As reasons for the decline, the report cites limited headset sellers in the market, a previous year of consumers stuck at home, and the headsets not reaching a mass market.

The report also says that sales are expected to rebound in 2023 and after. But those are estimates, and the increases aren’t explosive.

Apple’s Vision Pro Offers a Reality Check on Virtual Reality

Apple announced its Vision Pro headset in June 2023, but the tech company initially had a goal to sell three million units a year. Now, it aims to sell just under one million a year.

What’s more, Apple’s stock fell by about one percent after it announced its “one more thing.”

Don’t misunderstand us—the Vision Pro looks incredible, and the potential uses are unfathomable.

But there just isn’t a mass market for VR headsets yet. Unless you’re a luxury goods vendor, those willing to spend $3,500 on an HMD probably represent a small portion of your existing target audience.
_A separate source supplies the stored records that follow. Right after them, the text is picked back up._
/-! ### Machine/Slow.lean -/

theorem execSignalRemote_keep {c : Nat} {q : Nat} {s : State} (hm : Sub 215744223 msk) (k0 : Keep msk sa s) :
    KeepO msk sa (@execSignalRemote c q s) := by
  unfold execSignalRemote
  split
  · rename_i z0 z1
    exact keepO_next k0
  · rename_i z2 z3 z4
    extract_lets v5 v6 v7
    clear_value v5
    clear_value v6
    have h8 : Keep msk sa v7 := by
      unfold v7
      refine keep_ite ?_ ?_
      · intro x9
        exact State.recordTurn_keep (.of hm) (State.nextCcIf_keep (.of hm) k0)
      · intro x10
        exact k0
    clear_value v7
    split
    · rename_i z11 z12 z13
      have h14 : Keep msk sa z12 := by
        refine keepP_eq z13 ?_
        exact State.startSignal_keep (.of hm) h8
      exact keepO_next (State.slowAway_keep (.of hm) h14)
    · rename_i z15 z16 z17 z18 z19
      have h20 : Keep msk sa z16 := by
        refine keepP_eq z19 ?_
        exact State.startSignal_keep (.of hm) h8
      exact keepO_next (State.finishHead_keep (.of hm) h20)

theorem execFence_keep {c : Nat} {q : Nat} {s : State} (hm : Sub 13633104 msk) (k0 : Keep msk sa s) :
    KeepO msk sa (@execFence c q s) := by
  unfold execFence
  split
  · rename_i z0 z1
    exact keepO_next k0
  · rename_i z2 z3 z4
    extract_lets v5
    clear_value v5
    refine keepO_next ?_
    refine keep_ite ?_ ?_
    · intro x6
      exact State.slowAway_keep (.of hm) k0
    · intro x7
      exact State.finishHead_keep (.of hm) k0

theorem execQueryTemplate_keep {c : Nat} {q : Nat} {s : State} (hm : Sub 13633104 msk) (k0 : Keep msk sa s) :
    KeepO msk sa (@execQueryTemplate c q s) := by
  unfold execQueryTemplate
  split
  · rename_i z0 z1
    exact keepO_next k0
  · rename_i z2 z3 z4
    extract_lets v5
    clear_value v5
    refine keepO_ite ?_ ?_
    · intro x6
      exact keepO_next (State.refuse_keep (.of hm) k0)
    · intro x7
      refine keepO_ite ?_ ?_
      · intro x8
        exact keepO_next (State.finishHead_keep (.of hm) k0)
      · intro x9
        refine keepO_ite ?_ ?_
        · intro x10
          exact keepO_next (State.refuse_keep (.of hm) k0)
        · intro x11
          exact keepO_next (State.finishHead_keep (.of hm) k0)

theorem execQueryEvent_keep {c : Nat} {q : Nat} {s : State} (hm : Sub 13633232 msk) (k0 : Keep msk sa s) :
    KeepO msk sa (@execQueryEvent c q s) := by
  unfold execQueryEvent
  split
  · rename_i z0 z1
    exact keepO_next k0
  · rename_i z2 z3 z4
    extract_lets v5
    clear_value v5
    split
    · rename_i z6 z7
      exact keepO_next (State.refuse_keep (.of hm) k0)
    · rename_i z8 z9 z10
      refine keepO_ite ?_ ?_
      · intro x11
        exact keepO_next (State.refuse_keep (.of hm) k0)
      · intro x12
        refine keepO_ite ?_ ?_
        · intro x13
          exact keepO_next (State.refuse_keep (.of hm) k0)
        · intro x14
          split
          · rename_i z15 z16 z17 z18
            have h19 : Keep msk sa z16 := by
              refine keepP_eq z18 ?_
              exact State.checkEvent_keep (.of hm) k0
            exact keepO_next (State.finishHead_keep (.of hm) h19)
          · rename_i z20 z21 z22
            have h23 : Keep msk sa z21 := by
              refine keepP_eq z22 ?_
              exact State.checkEvent_keep (.of hm) k0
            exact keepO_next (State.finishHead_keep (.of hm) h23)

theorem execQueryLaunch_keep {c : Nat} {q : Nat} {s : State} (hm : Sub 13633104 msk) (k0 : Keep msk sa s) :
    KeepO msk sa (@execQueryLaunch c q s) := by
  unfold execQueryLaunch
  split
  · rename_i z0 z1
    exact keepO_next k0
  · rename_i z2 z3 z4
    extract_lets v5
    clear_value v5
    split
    · rename_i z6 z7 z8
      exact keepO_next (State.finishHead_keep (.of hm) k0)
    · rename_i z9 z10
      exact keepO_next (State.finishHead_keep (.of hm) k0)

theorem execQueryQueue_keep {c : Nat} {q : Nat} {s : State} (hm : Sub 13633104 msk) (k0 : Keep msk sa s) :
    KeepO msk sa (@execQueryQueue c q s) := by
  unfold execQueryQueue
  split
  · rename_i z0 z1
    exact keepO_next k0
  · rename_i z2 z3 z4
    split
    · rename_i z5 z6 z7
      exact keepO_next (State.finishHead_keep (.of hm) k0)
    · rename_i z8 z9
      exact keepO_next (State.finishHead_keep (.of hm) k0)

theorem execQuerySemaphore_keep {c : Nat} {q : Nat} {s : State} (hm : Sub 13633232 msk) (k0 : Keep msk sa s) :
    KeepO msk sa (@execQuerySemaphore c q s) := by
  unfold execQuerySemaphore
  split
  · rename_i z0 z1
    exact keepO_next k0
  · rename_i z2 z3 z4
    extract_lets v5
    clear_value v5
    refine keepO_ite ?_ ?_
    · intro x6
      exact keepO_next (State.refuse_keep (.of hm) k0)
    · intro x7
      refine keepO_ite ?_ ?_
      · intro x8
        exact keepO_next (State.slowAway_keep (.of hm) k0)
      · intro x9
        split
        · rename_i z10 z11 z12 z13
          have h14 : Keep msk sa z11 := by
            refine keepP_eq z13 ?_
            exact State.checkSem_keep (.of hm) k0
          exact keepO_next (State.finishHead_keep (.of hm) h14)
        · rename_i z15 z16 z17
          have h18 : Keep msk sa z16 := by
            refine keepP_eq z17 ?_
            exact State.checkSem_keep (.of hm) k0
          exact keepO_next (State.finishHead_keep (.of hm) h18)

theorem execEventCreate_keep {c : Nat} {q : Nat} {s : State} (hm : Sub 13633104 msk) (k0 : Keep msk sa s) :
    KeepO msk sa (@execEventCreate c q s) := by
  unfold execEventCreate
  split
  · rename_i z0 z1
    exact keepO_next k0
  · rename_i z2 z3 z4
    extract_lets v5 v6 v7 v8
    clear_value v5
    clear_value v6
    clear_value v7
    clear_value v8
    split
    · rename_i z9 z10
      exact keepO_next (State.refuse_keep (.of hm) k0)
    · rename_i z11 z12 z13
      refine keepO_ite ?_ ?_
      · intro x14
        exact keepO_next (State.refuse_keep (.of hm) k0)
      · intro x15
        extract_lets v16 v17 v18
        clear_value v16
        clear_value v17
        have h19 : Keep msk sa v18 := by
          unfold v18
          exact keep_mk 1024 (.of hm) k0
        clear_value v18
        exact keepO_next (State.finishHead_keep (.of hm) h19)

theorem execEventDestroy_keep {c : Nat} {q : Nat} {s : State} (hm : Sub 13633104 msk) (k0 : Keep msk sa s) :
    KeepO msk sa (@execEventDestroy c q s) := by
  unfold execEventDestroy
  split
  · rename_i z0 z1
    exact keepO_next k0
  · rename_i z2 z3 z4
    extract_lets v5
    clear_value v5
    split
    · rename_i z6 z7 z8
      exact keepO_next (State.refuse_keep (.of hm) k0)
    · rename_i z9 z10 z11
      refine keepO_ite ?_ ?_
      · intro x12
        exact keepO_next (State.refuse_keep (.of hm) k0)
      · intro x13
        extract_lets v14
        have h15 : Keep msk sa v14 := by
          unfold v14
          exact State.updEvent_keep (.of hm) k0
        clear_value v14
        exact keepO_next (State.finishHead_keep (.of hm) h15)

/-! ### Machine/Tap.lean -/

theorem State.tapToBypass_keep {s : State} (hm : Sub 33554432 msk) (k0 : Keep msk sa s) :
    Keep msk sa (@State.tapToBypass s) := by
  unfold State.tapToBypass
  exact State.emit_keep (.of hm) (keep_mk 33554432 (.of hm) k0)

theorem State.tapSelect_keep {s : State} {ir : Nat} {f : State → State} (hm : Sub 33554432 msk) (k0 : Keep msk sa s) (k1 : ∀ (a : State), Keep msk sa a → Keep msk sa (f a)) :
    Keep msk sa (@State.tapSelect s ir f) := by
  unfold State.tapSelect
  refine keep_ite ?_ ?_
  · intro x0
    exact State.tapToBypass_keep (.of hm) k0
  · intro x1
    refine k1 _ ?_
    exact keep_mk 33554432 (.of hm) k0

theorem State.tapRefused_keep {s : State} (hm : Sub 12582928 msk) (k0 : Keep msk sa s) :
    Keep msk sa (@State.tapRefused s) := by
  unfold State.tapRefused
  exact State.reportPlain_keep (.of hm) (State.setRf_keep (.of hm) k0)

theorem State.captureCells_keep {s : State} (hm : Sub 268435456 msk) (k0 : Keep msk sa s) :
    KeepQ msk sa (@State.captureCells s) := by
  unfold State.captureCells
  exact keepQ_mk (keep_mk 268435456 (.of hm) k0)

theorem State.scanCells_keep {s : State} {cells : List Bool} (hm : Sub 301989888 msk) (k0 : Keep msk sa s) :
    Keep msk sa (@State.scanCells s cells) := by
  unfold State.scanCells
  split
  · rename_i z0 z1 z2 z3
    have h4 : Keep msk sa z2 := by
      refine keepQ_eq z3 ?_
      exact State.captureCells_keep (.of hm) k0
    exact State.emit_keep (.of hm) (keep_mk 33554432 (.of hm) h4)

theorem execTapExtest_keep {cells : List Bool} {s : State} (hm : Sub 314572816 msk) (k0 : Keep msk sa s) :
    KeepO msk sa (@execTapExtest cells s) := by
  unfold execTapExtest
  refine keepO_next ?_
  refine keep_ite ?_ ?_
  · intro x0
    exact State.tapToBypass_keep (.of hm) (State.tapRefused_keep (.of hm) k0)
  · intro x1
    refine State.tapSelect_keep (.of hm) ?_ ?_
    · exact k0
    · intro x2 x3
      extract_lets v4
      have h5 : Keep msk sa v4 := by
        unfold v4
        exact State.scanCells_keep (.of hm) x3
      clear_value v4
      exact State.emit_keep (.of hm) h5

theorem execTapSamplePreload_keep {cells : List Bool} {s : State} (hm : Sub 301989888 msk) (k0 : Keep msk sa s) :
    KeepO msk sa (@execTapSamplePreload cells s) := by
  unfold execTapSamplePreload
  refine keepO_next ?_
  refine State.tapSelect_keep (.of hm) ?_ ?_
  · exact k0
  · intro x0 x1
    exact State.scanCells_keep (.of hm) x1

theorem execTapIdcode_keep {s : State} (hm : Sub 33554432 msk) (k0 : Keep msk sa s) :
    KeepO msk sa (@execTapIdcode s) := by
  unfold execTapIdcode
  refine keepO_next ?_
  refine State.tapSelect_keep (.of hm) ?_ ?_
  · exact k0
  · intro x0 x1
    exact State.emit_keep (.of hm) x1

theorem execTapClamp_keep {s : State} (hm : Sub 46137360 msk) (k0 : Keep msk sa s) :
    KeepO msk sa (@execTapClamp s) := by
  unfold execTapClamp
  refine keepO_next ?_
  refine keep_ite ?_ ?_
  · intro x0
    exact State.tapToBypass_keep (.of hm) (State.tapRefused_keep (.of hm) k0)
  · intro x1
    refine State.tapSelect_keep (.of hm) ?_ ?_
    · exact k0
    · intro x2 x3
      exact State.emit_keep (.of hm) (State.emit_keep (.of hm) x3)

theorem State.tapAccess_keep {s : State} {we : Bool} {a : Nat} {d : Word} (hm : Sub 536870900 msk) (k0 : Keep msk sa s) :
    Keep msk sa (@State.tapAccess s we a d) := by
  unfold State.tapAccess
  refine keep_ite ?_ ?_
  · intro x0
    exact keep_mk 33554432 (.of hm) k0
  · intro x1
    refine keep_ite ?_ ?_
    · intro x2
      extract_lets v3 v4
      have h5 : Keep msk sa v3 := by
        unfold v3
        exact State.portWrite_keep (.of hm) (State.unlatch_keep (.of hm) k0)
      clear_value v3
      clear_value v4
      exact keep_mk 33554432 (.of hm) h5
    · intro x6
      split
      · rename_i z7 z8 z9 z10
        have h11 : Keep msk sa z8 := by
          refine keepP_eq z10 ?_
          exact State.portRead_keep (.of hm) k0
        exact keep_mk 33554432 (.of hm) h11

theorem execTapRegAccess_keep {we : Bool} {addr : BitVec 21} {data : BitVec 32} {s : State} (hm : Sub 536870900 msk) (k0 : Keep msk sa s) :
    KeepO msk sa (@execTapRegAccess we addr data s) := by
  unfold execTapRegAccess
  refine keepO_next ?_
  refine State.tapSelect_keep (.of hm) ?_ ?_
  · exact k0
  · intro x0 x1
    extract_lets v2
    have h3 : Keep msk sa v2 := by
      unfold v2
      exact State.tapAccess_keep (.of hm) x1
    clear_value v2
    exact State.emit_keep (.of hm) h3

theorem execTapSnap_keep {s : State} (hm : Sub 41943056 msk) (k0 : Keep msk sa s) :
    KeepO msk sa (@execTapSnap s) := by
  unfold execTapSnap
  refine keepO_next ?_
  refine State.tapSelect_keep (.of hm) ?_ ?_
  · exact k0
  · intro x0 x1
    exact State.fireSnap_keep (.of hm) (State.emit_keep (.of hm) x1)

theorem State.startMbist_keep {s : State} (hm : Sub 226492144 msk) (k0 : Keep msk sa s) :
    Keep msk sa (@State.startMbist s) := by
  unfold State.startMbist
  extract_lets v0 v1 v2 v3 v4
  have h5 : Keep msk sa v0 := by
    unfold v0
    exact State.setReg_keep (.of hm) k0
  clear_value v0
  have h6 : Keep msk sa v1 := by
    unfold v1
    exact State.clearUnits_keep (.of hm) (State.setReg_keep (.of hm) h5)
  clear_value v1
  have h7 : Keep msk sa v2 := by
    unfold v2
    refine keep_ite ?_ ?_
    · intro x8
      exact State.setPhase_keep (.of hm) h6
    · intro x9
      exact h6
  clear_value v2
  clear_value v3
  clear_value v4
  exact keep_mk 20971520 (.of hm) h7

theorem execTapMbist_keep {start : Bool} {s : State} (hm : Sub 268435184 msk) (k0 : Keep msk sa s) :
    KeepO msk sa (@execTapMbist start s) := by
  unfold execTapMbist
  refine keepO_next ?_
  refine State.tapSelect_keep (.of hm) ?_ ?_
  · exact k0
  · intro x0 x1
    extract_lets v2
    have h3 : Keep msk sa v2 := by
      unfold v2
      exact State.emit_keep (.of hm) x1
    clear_value v2
    refine keep_ite ?_ ?_
    · intro x4
      exact h3
    · intro x5
      refine keep_ite ?_ ?_
      · intro x6
        exact State.tapRefused_keep (.of hm) h3
      · intro x7
        exact State.startMbist_keep (.of hm) h3

theorem execMbistDone_keep {failBank : Option Nat} {s : State} (hm : Sub 12582928 msk) (k0 : Keep msk sa s) :
    KeepO msk sa (@execMbistDone failBank s) := by
  unfold execMbistDone
  refine keepO_next ?_
  refine keep_ite ?_ ?_
  · intro x0
    extract_lets v1
    have h2 : Keep msk sa v1 := by
      unfold v1
      split
      · rename_i z3 z4
        exact State.reportPlain_keep (.of hm) (State.setReg_keep (.of hm) k0)
      · rename_i z5
        exact State.setReg_keep (.of hm) k0
    clear_value v1
    exact State.setPhase_keep (.of hm) h2
  · intro x6
    exact k0

theorem execTapBypass_keep {opcode : BitVec 5} {s : State} (hm : Sub 33554432 msk) (k0 : Keep msk sa s) :
    KeepO msk sa (@execTapBypass opcode s) := by
  unfold execTapBypass
  refine keepO_next ?_
  refine keep_ite ?_ ?_
  · intro x0
    exact State.tapToBypass_keep (.of hm) k0
  · intro x1
    exact k0

theorem execTrst_keep {s : State} (hm : Sub 33554432 msk) (k0 : Keep msk sa s) :
    KeepO msk sa (@execTrst s) := by
  unfold execTrst
  exact keepO_next (keep_mk 33554432 (.of hm) k0)

/-! ### Machine/Walk.lean -/

theorem execWalkEdges_keep {s : State} (hm : Sub 215744223 msk) (k0 : Keep msk sa s) :
    KeepO msk sa (@execWalkEdges s) := by
  unfold execWalkEdges
  exact keepO_next (State.walkCc_keep (.of hm) (State.readMarks_keep (.of hm) (State.nextCcIf_keep (.of hm) k0)))
end Sys2Proof.Machine
end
Success With VR Is Still Possible

Virtual reality in ecommerce is the future because accessibility and demand aren’t fully present yet. But an ecommerce company that thinks ahead is a smart company.

Prepare your business for what could be a huge VR market in the future with the following tips:

  • Stay on top of VR tech developments.
  • Try VR for yourself and note what elements you like about it.
  • Determine if VR makes sense for your industry based on your audience and product.
  • Brainstorm ways to use VR in marketing to help solve business problems.
  • Research VR success stories, specifically in the context of ecommerce.
  • Consider AR and non-immersive virtual reality for your online store.

As long as you’re thinking about VR—and not jumping any virtual guns—your ecommerce business will have the proper equipment to take on what will surely be a challenging medium to navigate.